ACTIVITY: Some lines hold the string "refine". Copy all of them from the material that follows.
++++ GIVEN RECORDS ++++
theorem hufEncodeBody_ensures : Ensures (fun t => t.mem.srcPos = t.mem.srcData.length) hufEncodeBody := by
  refine .bind fun _ => srcRewind_ensures.then fun _ s b t hwf h => ?_
  obtain ⟨n, _, ⟨⟩, h⟩ := bind_eq_ok.mp h
  obtain ⟨_, s₂, hloop, h⟩ := bind_eq_ok.mp h
  obtain ⟨_, s₃, hclose, h⟩ := bind_eq_ok.mp h
  have hend := srcPos_of_loop Acts.encodeByte hwf hloop (Acts.portAccess 1) (by decide) hclose
  cases h
  exact hend

/-- In the loop of `HUF.ENCODE`, with a byte still to come that has no code. -/
structure MissingCode (code : Table (Option (List Bool))) (bytes : List Byte) (s : State) : Prop where
  accepted : ∃ bits, Accepted s bits
  toCome : s.mem.srcData.drop s.mem.srcPos = bytes
  table : s.huf.code = code
  missing : codeBits code bytes = none

theorem MissingCode.turn {b : Byte} {bytes : List Byte} (h : MissingCode code (b :: bytes) s) :
    (∃ t, encodeByte b s.tookByte = .ok () t ∧ MissingCode code bytes t) ∨
      ∃ t, encodeByte b s.tookByte = .error (.raise ⟨.illegalState, 12⟩) t := by
  obtain ⟨⟨bits, ha⟩, hdrop, hcode, hmissing⟩ := h
  have hcode' : s.tookByte.huf.code = code := hcode
  cases hc : Table.at code b with
  | none => exact .inr ⟨_, by simp only [encodeByte, bind_apply, look_apply, hcode', hc]; rfl⟩
  | some c =>
    obtain ⟨t, ht, hf, hat⟩ := ha.tookByte.writeBitList c
    have hmem : t.mem.srcData.drop t.mem.srcPos = s.tookByte.mem.srcData.drop s.tookByte.mem.srcPos := by rw [hf.1]
    refine .inl ⟨t, by simp only [encodeByte, bind_apply, look_apply, hcode', hc]; exact ht, ⟨_, hat⟩,
      hmem.trans (drop_tookByte hdrop), by rw [hf.1]; exact hcode, ?_⟩
    rw [codeBits, hc] at hmissing
    cases hrest : codeBits code bytes with
    | none => rfl
    | some cs =>
      rw [hrest] at hmissing
      cases hmissing

theorem hufEncodeBody_missing (h : Accepted s bits) (hmissing : codeBits s.huf.code s.mem.srcData = none) :
    ∃ t, hufEncodeBody s = .error (.raise ⟨.illegalState, 12⟩) t := by
  have hinit : MissingCode s.huf.code s.mem.srcData s.rewound :=
    ⟨⟨bits, h.noIoFail.rewound, h.acc, h.bits⟩, rfl, rfl, hmissing⟩
  obtain ⟨t, hloop⟩ := forEachSourceByte_error (op := encodeByte) (MissingCode s.huf.code)
    (fun _ _ hu => ⟨by obtain ⟨_, ha⟩ := hu.accepted; exact ha.noIoFail, hu.toCome⟩)
    (fun u hu => by cases hu.missing) (fun c _ u hu => hu.turn) hinit (fuel := sourceBudget s.rewound)
    (by simp [sourceBudget, State.rewound])
  have hbegin : hufEncodeBody s = (forEachSourceByte encodeByte (sourceBudget s.rewound) >>= fun _ => do
      srcClose
      pure done) s.rewound := by
    simp only [hufEncodeBody, srcOpen, srcRewind, bind_apply, portAccess_ok 1 h.noIoFail.next, change_apply, look_apply]
    rfl
  exact ⟨t, hbegin.trans (bind_error hloop)⟩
++++
TASK RESPONSE:
  refine .bind fun _ => srcRewind_ensures.then fun _ s b t hwf h => ?_
    refine .inl ⟨t, by simp only [encodeByte, bind_apply, look_apply, hcode', hc]; exact ht, ⟨_, hat⟩,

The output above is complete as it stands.